I can always implement any other logic for the same problem, but I want to know the issue with this implementation.
Thanks in advance
Answer: The well hidden bug.
This allocates strings of length 1.
str=(char*)malloc(sizeof(char));
ch=(char*)malloc(sizeof(char));
This is enough to hold the terminating '\0' but nothing else. You probably want to hold a longer string try.
str = (char*)malloc(sizeof(char) * 500 );
ch = (char*)malloc(sizeof(char) * 500 );
You should also check to see if they actually worked and returned a good value. One of the major problems with C code is forgetting to check the result of a call to make sure it actually worked.
Scanning. This fails if the input is an empty line. (it will not remove the '\n' on empty lines.
scanf("%[^\n]%*c", str);
Also you should probably put the maximum size of the string encoded into the format specifier.
scanf("%500[^\n]", str);
scanf("%*c"); // Now read and throw away the newline character.
// Thus you strip the newline even if the read fails.
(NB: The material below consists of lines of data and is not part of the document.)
/-- Rows of spec/03_stationary_arrays.md. -/
def rows_03_0 : List ObjRow := [
  ⟨0x2400, 0x2400, 1, 0x01, 0x01, 8, 1, 1, 2, some 1, 2, false⟩,  -- ARRAY_SOFT_REPAIR
  ⟨0x2400, 0x2400, 1, 0x02, 0x02, 8, 1, 1, 2, some 0, 2, false⟩,  -- ARRAY_HARD_REPAIR
  ⟨0x2400, 0x2400, 1, 0x03, 0x03, 1, 2, 1, 2, some 256, 2, false⟩,  -- ARRAY_IDLE_GATE
  ⟨0x2401, 0x2401, 1, 0x01, 0x01, 1, 2, 0, 0, some 384, 0, true⟩,  -- ARRAYS_IN_SERVICE
  ⟨0x2401, 0x2401, 1, 0x02, 0x02, 1, 2, 0, 2, none, 0, false⟩,  -- SPARES_FREE
  ⟨0x2401, 0x2401, 1, 0x03, 0x03, 3, 8, 0, 2, some 0, 2, false⟩,  -- ARRAY_PARITY_TOTAL
  ⟨0x2402, 0x2402, 1, 0x01, 0x01, 2, 4, 2, 3, none, 0, false⟩,  -- REPAIR_REQUEST
  ⟨0x9000, 0x917F, 1, 0x00, 0x00, 0, 1, 3, 2, some 8, 0, false⟩,  -- ARRAY_COUNT
  ⟨0x9000, 0x917F, 1, 0x01, 0x01, 0, 1, 0, 2, some 0, 0, true⟩,  -- ARRAY_STATE
  ⟨0x9000, 0x917F, 1, 0x02, 0x02, 1, 2, 0, 2, none, 0, false⟩,  -- FUSE_ROWS
  ⟨0x9000, 0x917F, 1, 0x03, 0x03, 1, 2, 0, 2, none, 0, false⟩,  -- FUSE_COLS
  ⟨0x9000, 0x917F, 1, 0x04, 0x04, 1, 2, 0, 2, some 65535, 2, false⟩,  -- SOFT_ROWS
  ⟨0x9000, 0x917F, 1, 0x05, 0x05, 1, 2, 0, 2, some 65535, 2, false⟩,  -- SOFT_COLS
  ⟨0x9000, 0x917F, 1, 0x06, 0x06, 2, 4, 4, 2, some 0, 0, false⟩,  -- PARITY_ERRORS
  ⟨0x9000, 0x917F, 1, 0x07, 0x07, 3, 8, 0, 2, some 0, 0, false⟩,  -- STARTS
  ⟨0x9000, 0x917F, 1, 0x08, 0x08, 3, 8, 0, 2, some 0, 0, false⟩]  -- BUSY_CYCLES

/-- Rows of spec/04_control_words_queues.md. -/
def rows_04_0 : List ObjRow := [
  ⟨0x2800, 0x2800, 1, 0x01, 0x01, 3, 8, 0, 2, some 0, 0, false⟩,  -- SEQ_FAULTS
  ⟨0x2800, 0x2800, 1, 0x02, 0x02, 2, 4, 4, 2, some 0, 0, false⟩,  -- TOKEN_MISMATCHES
  ⟨0x2800, 0x2800, 1, 0x03, 0x03, 3, 8, 0, 2, some 0, 0, false⟩,  -- PROGRAM_LOADS
  ⟨0x2900, 0x295F, 1, 0x00, 0x00, 0, 1, 3, 2, some 11, 0, false⟩,  -- DBG_COUNT
  ⟨0x2900, 0x295F, 1, 0x01, 0x01, 0, 1, 1, 2, some 0, 0, false⟩,  -- BRK_CTRL
  ⟨0x2900, 0x295F, 1, 0x02, 0x02, 3, 8, 1, 2, some 0, 0, false⟩,  -- BRK_COUNT
  ⟨0x2900, 0x295F, 1, 0x03, 0x03, 2, 4, 1, 2, some 0, 0, false⟩,  -- BRK_TAG
  ⟨0x2900, 0x295F, 1, 0x04, 0x04, 2, 4, 1, 2, some 0, 0, false⟩,  -- BRK_MASK
  ⟨0x2900, 0x295F, 1, 0x05, 0x05, 3, 8, 0, 2, some 0, 0, false⟩,  -- COMMAND_COUNT
  ⟨0x2900, 0x295F, 1, 0x06, 0x06, 0, 1, 0, 2, some 0, 0, true⟩,  -- SEQ_STATE
  ⟨0x2900, 0x295F, 1, 0x07, 0x07, 0, 1, 0, 2, some 0, 0, false⟩,  -- HALT_CAUSE
  ⟨0x2900, 0x295F, 1, 0x08, 0x08, 1, 2, 0, 2, some 0, 0, false⟩,  -- SEQ_PC
  ⟨0x2900, 0x295F, 1, 0x09, 0x09, 8, 1, 2, 2, none, 0, false⟩,  -- HALT_REQ
  ⟨0x2900, 0x295F, 1, 0x0A, 0x0A, 1, 2, 2, 2, none, 0, false⟩,  -- RESUME
  ⟨0x2900, 0x295F, 1, 0x0B, 0x0B, 10, 128, 0, 2, none, 0, false⟩]  -- QUEUE_OCC

/-- Rows of spec/05_cores_thread_groups.md. -/
def rows_05_0 : List ObjRow := [
  ⟨0x3000, 0x3000, 1, 0x01, 0x01, 0, 1, 0, 0, some 96, 0, true⟩,  -- CORES_IN_SERVICE
  ⟨0x3000, 0x3000, 1, 0x02, 0x02, 3, 8, 0, 2, some 0, 0, false⟩,  -- GROUP_FAULTS
  ⟨0x3000, 0x3000, 1, 0x03, 0x03, 2, 4, 4, 2, some 0, 0, false⟩,  -- LOCK_FORCED
  ⟨0x8000, 0x85F0, 16, 0x00, 0x00, 0, 1, 3, 2, some 6, 0, false⟩,  -- CORE_COUNT
  ⟨0x8000, 0x85F0, 16, 0x01, 0x01, 0, 1, 0, 2, some 0, 0, true⟩,  -- CORE_STATE
  ⟨0x8000, 0x85F0, 16, 0x02, 0x02, 0, 1, 0, 2, some 0, 0, false⟩,  -- GROUPS_RESIDENT
  ⟨0x8000, 0x85F0, 16, 0x03, 0x03, 3, 8, 0, 2, some 0, 0, false⟩,  -- INSTR_ISSUED
  ⟨0x8000, 0x85F0, 16, 0x04, 0x04, 3, 8, 0, 2, some 0, 0, false⟩,  -- IPREFETCHES
  ⟨0x8000, 0x85F0, 16, 0x05, 0x05, 2, 4, 4, 2, some 0, 0, false⟩,  -- LOCK_FAILS
  ⟨0x8000, 0x85F0, 16, 0x06, 0x06, 1, 2, 4, 2, some 0, 0, false⟩,  -- TRACKER_PEAK
  ⟨0x8001, 0x85F1, 16, 0x00, 0x00, 0, 1, 3, 2, some 8, 0, false⟩,  -- DBG_COUNT
  ⟨0x8001, 0x85F1, 16, 0x01, 0x01, 0, 1, 1, 2, some 0, 0, false⟩,  -- THR_HALT
  ⟨0x8001, 0x85F1, 16, 0x02, 0x02, 8, 1, 2, 2, none, 0, false⟩,  -- THR_STEP
  ⟨0x8001, 0x85F1, 16, 0x03, 0x03, 0, 1, 1, 2, some 0, 0, false⟩,  -- GRP_SEL
  ⟨0x8001, 0x85F1, 16, 0x04, 0x04, 3, 8, 0, 2, some 0, 0, false⟩,  -- GRP_PC
  ⟨0x8001, 0x85F1, 16, 0x05, 0x05, 2, 4, 0, 2, some 0, 0, false⟩,  -- GRP_ACTIVE
  ⟨0x8001, 0x85F1, 16, 0x06, 0x06, 10, 32640, 0, 2, none, 0, false⟩,  -- GRP_REGS
  ⟨0x8001, 0x85F1, 16, 0x07, 0x07, 3, 8, 0, 2, some 0, 0, false⟩,  -- GRP_LOCK
  ⟨0x8001, 0x85F1, 16, 0x08, 0x08, 2, 4, 0, 2, some 0, 0, false⟩]  -- GRP_FLAGS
// PS you may want to check the read worked.
Code Review:
Avoid global variables.
node *ptr, *newnode, *first=NULL, *last=NULL;
There is no need for any of these variables. The variables ptr and newnode should be local varaibles declared inside functions. The variables first and last describe a list. It would be best if you wrapped these up into a structure (as they represent a single entity (a list)). Your code is currently written to support a single list. If you pass this as a parameter to your functions you can support multiple lists in your application (it also makes your code much easier to read.
typedef struct List
{
node* first;
node* last;
} List;
int main()
{
List wordList = { NULL, NULL};
// STUFF
// pass word list as a parameter.
processword(&wordList, ch);
}
Indide:
void insertnewword(char *ch)
As mentioned above newnode should be a local function variable (not a global) and you should pass the list you are adding the node onto as the first parameter so that you don't need to keep first and last as global variables.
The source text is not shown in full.